Task instructions: Whenever a line of the material contains the string "stack", it should be copied.

Source records:
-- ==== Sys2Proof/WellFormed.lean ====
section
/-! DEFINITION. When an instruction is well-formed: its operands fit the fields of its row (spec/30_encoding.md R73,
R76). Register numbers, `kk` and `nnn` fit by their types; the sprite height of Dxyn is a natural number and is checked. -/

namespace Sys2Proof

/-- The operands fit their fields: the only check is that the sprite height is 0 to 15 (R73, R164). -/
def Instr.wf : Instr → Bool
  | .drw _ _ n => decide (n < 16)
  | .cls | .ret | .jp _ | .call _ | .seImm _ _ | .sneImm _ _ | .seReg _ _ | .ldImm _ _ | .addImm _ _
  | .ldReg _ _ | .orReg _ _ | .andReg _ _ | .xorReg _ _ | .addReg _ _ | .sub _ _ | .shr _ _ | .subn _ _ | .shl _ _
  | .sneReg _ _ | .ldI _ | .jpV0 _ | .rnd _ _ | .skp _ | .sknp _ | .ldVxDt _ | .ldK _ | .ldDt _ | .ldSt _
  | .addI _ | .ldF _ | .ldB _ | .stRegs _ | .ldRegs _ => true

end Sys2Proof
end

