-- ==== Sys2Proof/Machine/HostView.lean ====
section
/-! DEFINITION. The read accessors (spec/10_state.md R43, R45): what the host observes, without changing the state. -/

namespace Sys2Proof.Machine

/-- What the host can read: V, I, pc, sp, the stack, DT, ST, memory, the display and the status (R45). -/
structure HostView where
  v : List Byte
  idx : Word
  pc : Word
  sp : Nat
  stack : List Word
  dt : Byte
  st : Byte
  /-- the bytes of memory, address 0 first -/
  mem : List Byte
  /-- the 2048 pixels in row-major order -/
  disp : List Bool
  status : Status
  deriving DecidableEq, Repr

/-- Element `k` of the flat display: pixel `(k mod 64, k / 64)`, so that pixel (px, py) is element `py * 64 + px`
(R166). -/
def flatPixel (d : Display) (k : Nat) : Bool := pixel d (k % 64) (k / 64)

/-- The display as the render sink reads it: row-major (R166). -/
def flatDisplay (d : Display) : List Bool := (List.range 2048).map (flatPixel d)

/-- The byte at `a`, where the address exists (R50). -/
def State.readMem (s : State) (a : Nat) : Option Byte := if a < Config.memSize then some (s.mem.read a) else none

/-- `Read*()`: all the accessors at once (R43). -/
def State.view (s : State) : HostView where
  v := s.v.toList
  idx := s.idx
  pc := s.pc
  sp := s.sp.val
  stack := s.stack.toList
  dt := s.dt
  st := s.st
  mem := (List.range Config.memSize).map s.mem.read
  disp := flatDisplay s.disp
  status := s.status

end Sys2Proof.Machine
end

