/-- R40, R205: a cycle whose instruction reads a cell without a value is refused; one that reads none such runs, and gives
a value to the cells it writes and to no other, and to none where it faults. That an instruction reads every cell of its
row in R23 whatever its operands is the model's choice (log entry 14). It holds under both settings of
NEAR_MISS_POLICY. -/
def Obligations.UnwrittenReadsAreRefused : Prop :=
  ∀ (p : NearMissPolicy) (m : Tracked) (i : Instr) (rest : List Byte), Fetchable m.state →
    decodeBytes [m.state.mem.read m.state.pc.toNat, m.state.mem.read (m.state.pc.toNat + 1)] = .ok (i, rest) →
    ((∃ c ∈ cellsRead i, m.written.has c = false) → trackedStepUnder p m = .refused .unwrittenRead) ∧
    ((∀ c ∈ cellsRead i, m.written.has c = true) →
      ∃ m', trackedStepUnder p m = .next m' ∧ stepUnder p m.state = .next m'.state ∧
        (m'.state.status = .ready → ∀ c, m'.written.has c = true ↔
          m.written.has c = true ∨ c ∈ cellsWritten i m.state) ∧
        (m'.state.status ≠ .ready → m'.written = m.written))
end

Result below:
/-- What the host can read: V, I, pc, sp, the stack, DT, ST, memory, the display and the status (R45). -/
  stack : List Word
  stack := s.stack.toList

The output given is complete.